If the data are to be packaged informally (in a ZIP or TAR file, or an ordinary directory, for example) the rights statement should be included in an obvious introductory document, such as a readme.txt file, at the top level of the directory structure.

In addition to these methods, it is also a good idea to ensure the rights statement is clearly displayed on pages from which the data may be downloaded. You might consider introducing a click-through notice, so that whenever someone requests the data, they are asked to assent to the licence terms before the transfer will proceed, but bear in mind this interferes with the ability of automated tools to access the data.

The example rights statements shown above both use URLs to specify the full legal text of the licence, but there is a question as to whether they should use the canonical URL for the licence, or point to a file within the package that contains the full text. The latter option is legally more robust, but canonical URLs have the advantage of being easier for automated tools to recognise. If you do include a copy of the licence with your data, it is customary to include it in a file named ‘license’ at the top level of the directory structure.

Another option that is not explored here is using a Rights Expression Language such as MPEG-21 REL,[67] Open Digital Rights Language,[68] or METSRights.[69] It should be noted that permissions and restrictions written in such a language represent an arrangement in their own right, and therefore strictly speaking they can only be used as an alternative to or replacement for an actual licence, not as a machine-actionable ‘explanation’ of one. The exception to this is the Creative Commons Rights Expression Language, which delegates the precise definition of its terms to the respective full legal codes of the Creative Commons licences.[70]

Where a signed licensing agreement is used instead of an open-ended licence, it is less critical for data and data packages to be marked up with licensing information as the licensee’s data management regime should enforce compliance with the agreement.

Back to top

Licensing related information

If released data are to be as useful as possible, they need to be supported by additional information. A comprehensive set of such information might include[71]

  • details of how the data have been encoded (database structures, file formats);
  • a list of software known to work with the data and their supporting information;
  • indications of how the data relate to other data assets;
  • administrative information (identifiers, checksums);
  • explanations of what the data represent (e.g. for sensor data, what the sensor was measuring and in what units);
  • the processing history of the data (how they were generated and subsequently transformed, when and by whom);
  • a narrative describing the context (why the data were generated/collected, what methodology was used and why).

The last three types of information are particularly important for users as they interpret the data, and determine whether and how they can be integrated with other data.

If any of this information exists in the form of further datasets, it should be released under the same licence or dedication as the main data, unless there is a compelling reason to do otherwise. This helps both parties to avoid confusion, and reduces the likelihood of data becoming separated from the supporting data on which they rely.

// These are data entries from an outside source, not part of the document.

-- ==== Sys2Proof/Machine/Callback.lean ====
section
/-! DEFINITION. Emitting a signal, and the operations the environment issues in response to it before the
emitting operation goes on (R113, R207, R211). -/

namespace Sys2Proof.Machine

/-- An operation that ends in one fault, if the block is not stopped. -/
def State.refuseInResponse (s : State) (zero : List PortOut) (kind : FaultKind) (i : Instr) : State :=
  if s.stopped then zero.foldl State.put s else s.raise kind (.word (encode i))

/-- One operation of a response (R211). A drain or halt skip raises `DrainReentry` (R207), an advance
`CallbackAdvance`, an internal operation `InternalOnly`; every other operation is its own meaning. That the
advance of a DMA transfer (R113) faults as a callback's does, where R211 speaks of callbacks only, is the model's
choice (assumption 28). -/
def State.respond (s : State) (i : Instr) : State :=
  match i with
  | .wDispcnt lane data => stateAfter s (execWDispcnt lane data s)
  | .rDispcnt lane => stateAfter s (execRDispcnt lane s)
  | .wNoreg002 lane data => stateAfter s (execWNoreg002 lane data s)
  | .rNoreg002 lane => stateAfter s (execRNoreg002 lane s)
  | .wDispstat lane data => stateAfter s (execWDispstat lane data s)
  | .rDispstat lane => stateAfter s (execRDispstat lane s)
  | .wVcount lane data => stateAfter s (execWVcount lane data s)
  | .rVcount lane => stateAfter s (execRVcount lane s)
  | .wBgcnt n lane data => stateAfter s (execWBgcnt n lane data s)
  | .rBgcnt n lane => stateAfter s (execRBgcnt n lane s)
  | .wBgofs n axis lane data => stateAfter s (execWBgofs n axis lane data s)
  | .rBgofs n axis lane => stateAfter s (execRBgofs n axis lane s)
  | .wBgp n param lane data => stateAfter s (execWBgp n param lane data s)
  | .rBgp n param lane => stateAfter s (execRBgp n param lane s)
  | .wBgref n axis lane data => stateAfter s (execWBgref n axis lane data s)
  | .rBgref n axis lane => stateAfter s (execRBgref n axis lane s)
  | .wWinh n lane data => stateAfter s (execWWinh n lane data s)
  | .rWinh n lane => stateAfter s (execRWinh n lane s)
  | .wWinv n lane data => stateAfter s (execWWinv n lane data s)
  | .rWinv n lane => stateAfter s (execRWinv n lane s)
  | .wWinin lane data => stateAfter s (execWWinin lane data s)
  | .rWinin lane => stateAfter s (execRWinin lane s)
  | .wWinout lane data => stateAfter s (execWWinout lane data s)
  | .rWinout lane => stateAfter s (execRWinout lane s)
  | .wMosaic lane data => stateAfter s (execWMosaic lane data s)
  | .rMosaic lane => stateAfter s (execRMosaic lane s)
  | .wNoreg04e lane data => stateAfter s (execWNoreg04e lane data s)
  | .rNoreg04e lane => stateAfter s (execRNoreg04e lane s)
  | .wBldcnt lane data => stateAfter s (execWBldcnt lane data s)
  | .rBldcnt lane => stateAfter s (execRBldcnt lane s)
  | .wBldalpha lane data => stateAfter s (execWBldalpha lane data s)
  | .rBldalpha lane => stateAfter s (execRBldalpha lane s)
  | .wBldy lane data => stateAfter s (execWBldy lane data s)
  | .rBldy lane => stateAfter s (execRBldy lane s)
  | .wNoreg056 lane data => stateAfter s (execWNoreg056 lane data s)
  | .rNoreg056 lane => stateAfter s (execRNoreg056 lane s)
  | .wNoreg058 offset data => stateAfter s (execWNoreg058 offset data s)
  | .rNoreg058 offset => stateAfter s (execRNoreg058 offset s)
  | .wIe lane data => stateAfter s (execWIe lane data s)
  | .rIe lane => stateAfter s (execRIe lane s)
  | .wIf lane data => stateAfter s (execWIf lane data s)
  | .rIf lane => stateAfter s (execRIf lane s)
  | .wIme lane data => stateAfter s (execWIme lane data s)
  | .rIme lane => stateAfter s (execRIme lane s)
  | .wNoreg20a lane data => stateAfter s (execWNoreg20a lane data s)
  | .rNoreg20a lane => stateAfter s (execRNoreg20a lane s)
  | .wPram o data => stateAfter s (execWPram o data s)
  | .rPram o => stateAfter s (execRPram o s)
  | .wVramLo o data => stateAfter s (execWVramLo o data s)
  | .rVramLo o => stateAfter s (execRVramLo o s)
  | .wVramHi o data => stateAfter s (execWVramHi o data s)
  | .rVramHi o => stateAfter s (execRVramHi o s)
  | .wOam o data => stateAfter s (execWOam o data s)
  | .rOam o => stateAfter s (execROam o s)
  | .schedAdd tag delay => stateAfter s (execSchedAdd tag delay s)
  | .schedPop => s.refuseInResponse [.revent 0 0] (.internalOnly (encode .schedPop)) .schedPop
  | .schedCancel tag => stateAfter s (execSchedCancel tag s)
  | .schedAdvance n => s.refuseInResponse [] (.callbackAdvance (argInt n)) (.schedAdvance n)
  | .schedDrain => s.refuseInResponse [] .drainReentry .schedDrain
  | .schedHaltskip => s.refuseInResponse [.rbit false] .drainReentry .schedHaltskip
  | .schedNext => stateAfter s (execSchedNext s)
  | .schedNow => stateAfter s (execSchedNow s)
  | .eventHblankStart lateness =>
    s.refuseInResponse [] (.internalOnly (encode (.eventHblankStart lateness))) (.eventHblankStart lateness)
  | .eventHblankEnd lateness =>
    s.refuseInResponse [] (.internalOnly (encode (.eventHblankEnd lateness))) (.eventHblankEnd lateness)
  | .irqFlag kind => stateAfter s (execIrqFlag kind s)
  | .irqLine => stateAfter s (execIrqLine s)
  | .irqHaltexit => stateAfter s (execIrqHaltexit s)
  | .hostReadframe => stateAfter s (execHostReadframe s)
  | .hostClearready => stateAfter s (execHostClearready s)
  | .hostSetcc enable => stateAfter s (execHostSetcc enable s)
  | .hostReady => stateAfter s (execHostReady s)
  | .hostFrames => stateAfter s (execHostFrames s)
  | .renderLine y => s.refuseInResponse [] (.internalOnly (encode (.renderLine y))) (.renderLine y)

/-- One word of a response. A refused word has no effect but its mark (R118, R443, assumption 12). -/
def State.respondWord (s : State) (w : OpWord) : State :=
  match decode w with
  | .ok i => s.respond i
  | .error r => { s with ports := { s.ports with refusals := s.ports.refusals ++ [(w, r)] } }

/-- The words the environment issues in response to the next signal. -/
def State.nextResponse (s : State) : List OpWord := s.ports.responses.headD []

/-- `emit g` (R113): the signal is put on the port, and the environment's response to it is carried out to
its end before the emitting operation goes on. -/
def State.emit (s : State) (g : Signal) : State :=
  let t := { s with ports := { s.ports with responses := s.ports.responses.tail } }.put (.signal g)
  s.nextResponse.foldl State.respondWord t

end Sys2Proof.Machine
end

For information in the form of documents, it is not so critical to apply a licence, as there are long-established community norms for citing, quoting from and paraphrasing earlier written works. Having said that, applying a licence may (depending on the one you choose) provide users of the data with more flexibility with regards redistributing your documentation with their derivative datasets, or quoting substantial portions of your documentation within their own. If you do license your documentation, choose a licence that reflects how you want it to be used. As this may be quite different to your intentions for the data, you need not use the same licence for both.

Back to top

Footnotes

[1] SQW Consulting & LISU. (2008, Sept.). Open access to research outputs (§ 3.10). Swindon: Research Councils UK. Retrieved 18 Oct. 2011, from http://www.rcuk.ac.uk/documents/news/oareport.pdf.

[2] Examples of journals with such a policy include the American Economic Review, the Journal of Evolutionary Biology, and Clinical Infectious Diseases.

[3] Stodden, V. (2009). Enabling reproducible research: Open licensing for scientific innovation. International Journal of Communications Law and Policy, 13, 1–25. Retrieved 2 Sept. 2010, from http://www.ijclp.net/files/ijclp_web-doc_1-13-2009.pdf.

[4] Open to all?: Case studies of openness in research. (2010, Sept.). Research Information Network and National Endowment for Science, Technology and the Arts. Retrieved 23 Nov. 2010, from http://www.rin.ac.uk/system/files/attachments/NESTA-RIN_Open_Science_V01_0.pdf.

[5] Pienta, A. M., Alter, G. C., & Lyle, J. A. (2010, Apr.). The enduring value of social science research: The use and reuse of primary research data. Paper from the Organisation, Economics and Policy of Scientific Research workshop, Torino, Italy. Retrieved 11 Jan. 2011, from http://hdl.handle.net/2027.42/78307.

[6] Queen’s University Belfast. (2010, Mar. 29) (Decision Notice No. FS50163282). Wilmslow: Information Commissioner’s Office. Retrieved 7 Oct. 2010, from http://www.ico.gov.uk/upload/documents/decisionnotices/2010/fs_50163282.pdf.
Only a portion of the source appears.